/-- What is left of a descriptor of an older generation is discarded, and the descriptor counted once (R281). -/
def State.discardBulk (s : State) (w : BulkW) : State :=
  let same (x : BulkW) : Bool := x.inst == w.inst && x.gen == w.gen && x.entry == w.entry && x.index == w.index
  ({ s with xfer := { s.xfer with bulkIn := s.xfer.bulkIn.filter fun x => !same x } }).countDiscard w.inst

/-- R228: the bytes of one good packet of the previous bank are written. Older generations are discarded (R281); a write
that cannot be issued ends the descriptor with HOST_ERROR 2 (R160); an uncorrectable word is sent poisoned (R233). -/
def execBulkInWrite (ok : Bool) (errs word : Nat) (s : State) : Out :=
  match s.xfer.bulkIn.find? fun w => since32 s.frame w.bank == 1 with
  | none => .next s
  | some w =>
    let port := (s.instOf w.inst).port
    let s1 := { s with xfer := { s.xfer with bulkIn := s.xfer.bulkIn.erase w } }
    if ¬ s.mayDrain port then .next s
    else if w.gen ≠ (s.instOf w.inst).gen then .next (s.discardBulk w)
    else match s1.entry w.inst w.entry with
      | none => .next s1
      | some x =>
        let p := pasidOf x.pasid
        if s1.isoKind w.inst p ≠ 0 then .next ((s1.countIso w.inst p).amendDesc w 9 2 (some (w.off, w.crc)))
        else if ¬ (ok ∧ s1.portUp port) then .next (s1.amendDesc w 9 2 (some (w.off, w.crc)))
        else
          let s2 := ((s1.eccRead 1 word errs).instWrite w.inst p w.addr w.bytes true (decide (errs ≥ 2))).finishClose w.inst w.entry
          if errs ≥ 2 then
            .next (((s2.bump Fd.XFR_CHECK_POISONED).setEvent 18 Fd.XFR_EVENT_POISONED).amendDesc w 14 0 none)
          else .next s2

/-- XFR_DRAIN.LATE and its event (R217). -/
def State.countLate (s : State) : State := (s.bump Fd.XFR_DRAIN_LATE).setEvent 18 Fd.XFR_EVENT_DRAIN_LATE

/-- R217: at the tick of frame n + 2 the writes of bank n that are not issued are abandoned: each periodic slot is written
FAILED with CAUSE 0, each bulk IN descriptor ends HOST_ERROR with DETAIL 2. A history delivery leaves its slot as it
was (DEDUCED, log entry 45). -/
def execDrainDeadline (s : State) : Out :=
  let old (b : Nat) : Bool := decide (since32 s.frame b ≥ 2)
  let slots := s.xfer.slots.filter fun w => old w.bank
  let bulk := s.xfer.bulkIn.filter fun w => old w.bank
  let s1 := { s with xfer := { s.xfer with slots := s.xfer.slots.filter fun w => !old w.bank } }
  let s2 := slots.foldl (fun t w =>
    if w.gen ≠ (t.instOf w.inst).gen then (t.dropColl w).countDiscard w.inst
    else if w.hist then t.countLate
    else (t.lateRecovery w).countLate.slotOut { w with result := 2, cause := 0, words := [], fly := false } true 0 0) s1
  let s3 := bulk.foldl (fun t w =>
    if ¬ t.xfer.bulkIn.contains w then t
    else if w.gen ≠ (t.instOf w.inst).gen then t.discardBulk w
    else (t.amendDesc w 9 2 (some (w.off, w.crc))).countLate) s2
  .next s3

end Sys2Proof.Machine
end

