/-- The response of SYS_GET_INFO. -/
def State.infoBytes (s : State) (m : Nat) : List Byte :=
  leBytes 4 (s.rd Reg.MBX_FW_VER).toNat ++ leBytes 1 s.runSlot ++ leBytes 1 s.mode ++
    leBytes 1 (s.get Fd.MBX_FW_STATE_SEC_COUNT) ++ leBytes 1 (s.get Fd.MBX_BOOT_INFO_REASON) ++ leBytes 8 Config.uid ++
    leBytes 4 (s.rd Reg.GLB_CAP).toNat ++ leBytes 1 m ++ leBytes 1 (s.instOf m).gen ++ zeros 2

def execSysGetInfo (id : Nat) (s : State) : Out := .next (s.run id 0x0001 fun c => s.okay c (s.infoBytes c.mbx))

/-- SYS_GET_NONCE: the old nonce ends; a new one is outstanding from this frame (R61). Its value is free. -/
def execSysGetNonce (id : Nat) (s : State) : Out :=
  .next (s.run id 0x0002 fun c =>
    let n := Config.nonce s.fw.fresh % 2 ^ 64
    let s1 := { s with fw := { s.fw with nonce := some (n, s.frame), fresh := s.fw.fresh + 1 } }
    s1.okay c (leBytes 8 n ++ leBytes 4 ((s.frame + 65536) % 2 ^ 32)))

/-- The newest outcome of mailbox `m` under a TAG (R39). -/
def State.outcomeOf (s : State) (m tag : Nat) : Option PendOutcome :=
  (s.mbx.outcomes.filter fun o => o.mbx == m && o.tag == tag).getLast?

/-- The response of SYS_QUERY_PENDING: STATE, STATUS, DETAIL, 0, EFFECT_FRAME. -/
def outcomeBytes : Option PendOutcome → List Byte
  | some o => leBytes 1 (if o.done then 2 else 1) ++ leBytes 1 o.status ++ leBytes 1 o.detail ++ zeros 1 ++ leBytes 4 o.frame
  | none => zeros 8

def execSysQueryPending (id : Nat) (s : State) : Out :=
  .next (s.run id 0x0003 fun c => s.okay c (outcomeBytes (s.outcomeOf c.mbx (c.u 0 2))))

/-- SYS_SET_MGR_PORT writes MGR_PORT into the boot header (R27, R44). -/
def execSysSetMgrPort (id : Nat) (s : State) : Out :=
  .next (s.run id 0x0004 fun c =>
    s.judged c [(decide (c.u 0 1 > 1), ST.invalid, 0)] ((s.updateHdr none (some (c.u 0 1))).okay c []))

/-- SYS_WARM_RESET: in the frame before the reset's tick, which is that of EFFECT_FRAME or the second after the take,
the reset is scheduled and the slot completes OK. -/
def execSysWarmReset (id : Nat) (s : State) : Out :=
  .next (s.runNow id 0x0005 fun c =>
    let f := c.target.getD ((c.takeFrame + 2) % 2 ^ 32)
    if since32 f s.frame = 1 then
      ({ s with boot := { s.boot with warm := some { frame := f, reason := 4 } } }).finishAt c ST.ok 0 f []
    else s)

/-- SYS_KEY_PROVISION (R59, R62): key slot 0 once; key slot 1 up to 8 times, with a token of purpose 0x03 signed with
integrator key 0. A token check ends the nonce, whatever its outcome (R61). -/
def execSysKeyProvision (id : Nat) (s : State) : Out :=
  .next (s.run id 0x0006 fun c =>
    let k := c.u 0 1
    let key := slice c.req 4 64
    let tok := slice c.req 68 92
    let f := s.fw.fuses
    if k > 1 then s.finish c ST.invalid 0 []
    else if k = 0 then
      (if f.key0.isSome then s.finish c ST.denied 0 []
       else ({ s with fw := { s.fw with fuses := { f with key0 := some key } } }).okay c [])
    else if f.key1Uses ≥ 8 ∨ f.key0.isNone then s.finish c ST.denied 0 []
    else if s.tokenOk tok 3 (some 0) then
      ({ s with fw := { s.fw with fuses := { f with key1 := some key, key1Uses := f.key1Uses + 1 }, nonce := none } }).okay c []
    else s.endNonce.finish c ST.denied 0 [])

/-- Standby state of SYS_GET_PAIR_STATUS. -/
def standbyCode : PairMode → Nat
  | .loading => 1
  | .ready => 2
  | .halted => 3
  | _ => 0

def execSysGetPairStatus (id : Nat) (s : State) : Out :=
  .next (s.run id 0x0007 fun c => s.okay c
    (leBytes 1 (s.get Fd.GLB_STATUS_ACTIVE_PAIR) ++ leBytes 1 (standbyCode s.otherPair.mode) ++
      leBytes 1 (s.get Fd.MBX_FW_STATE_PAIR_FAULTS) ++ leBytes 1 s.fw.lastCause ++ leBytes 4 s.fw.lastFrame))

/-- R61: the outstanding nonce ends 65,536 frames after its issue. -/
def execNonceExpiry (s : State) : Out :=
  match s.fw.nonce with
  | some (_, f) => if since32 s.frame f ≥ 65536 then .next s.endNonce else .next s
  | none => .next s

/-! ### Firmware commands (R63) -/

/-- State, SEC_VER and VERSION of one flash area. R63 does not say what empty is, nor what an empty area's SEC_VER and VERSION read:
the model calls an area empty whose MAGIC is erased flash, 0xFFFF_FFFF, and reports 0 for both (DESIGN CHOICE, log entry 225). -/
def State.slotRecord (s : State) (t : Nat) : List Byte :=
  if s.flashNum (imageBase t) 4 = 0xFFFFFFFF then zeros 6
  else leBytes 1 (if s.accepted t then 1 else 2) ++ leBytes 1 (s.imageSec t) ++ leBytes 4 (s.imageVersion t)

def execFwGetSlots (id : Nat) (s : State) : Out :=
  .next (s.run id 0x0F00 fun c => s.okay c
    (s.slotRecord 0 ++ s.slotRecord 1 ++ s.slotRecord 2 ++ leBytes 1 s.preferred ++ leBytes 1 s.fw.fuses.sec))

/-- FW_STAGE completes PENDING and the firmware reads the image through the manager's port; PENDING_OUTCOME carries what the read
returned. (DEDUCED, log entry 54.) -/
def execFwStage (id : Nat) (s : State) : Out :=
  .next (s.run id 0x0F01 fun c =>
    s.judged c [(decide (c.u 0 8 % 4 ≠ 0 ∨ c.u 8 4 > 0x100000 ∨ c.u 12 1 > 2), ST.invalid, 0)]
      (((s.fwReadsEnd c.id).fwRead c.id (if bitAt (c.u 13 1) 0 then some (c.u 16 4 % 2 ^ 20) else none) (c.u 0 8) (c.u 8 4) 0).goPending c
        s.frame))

┄┄┄┄┄┄┄┄┄┄┄┄┄┄┄┄┄┄┄┄

Print, without alteration, only the lines above between the one holding "0x0F00 fun c => s.okay c" and the one holding "what the read", inclusive.

--- YOUR RESPONSE ---
  .next (s.run id 0x0F00 fun c => s.okay c
    (s.slotRecord 0 ++ s.slotRecord 1 ++ s.slotRecord 2 ++ leBytes 1 s.preferred ++ leBytes 1 s.fw.fuses.sec))

/-- FW_STAGE completes PENDING and the firmware reads the image through the manager's port; PENDING_OUTCOME carries what the read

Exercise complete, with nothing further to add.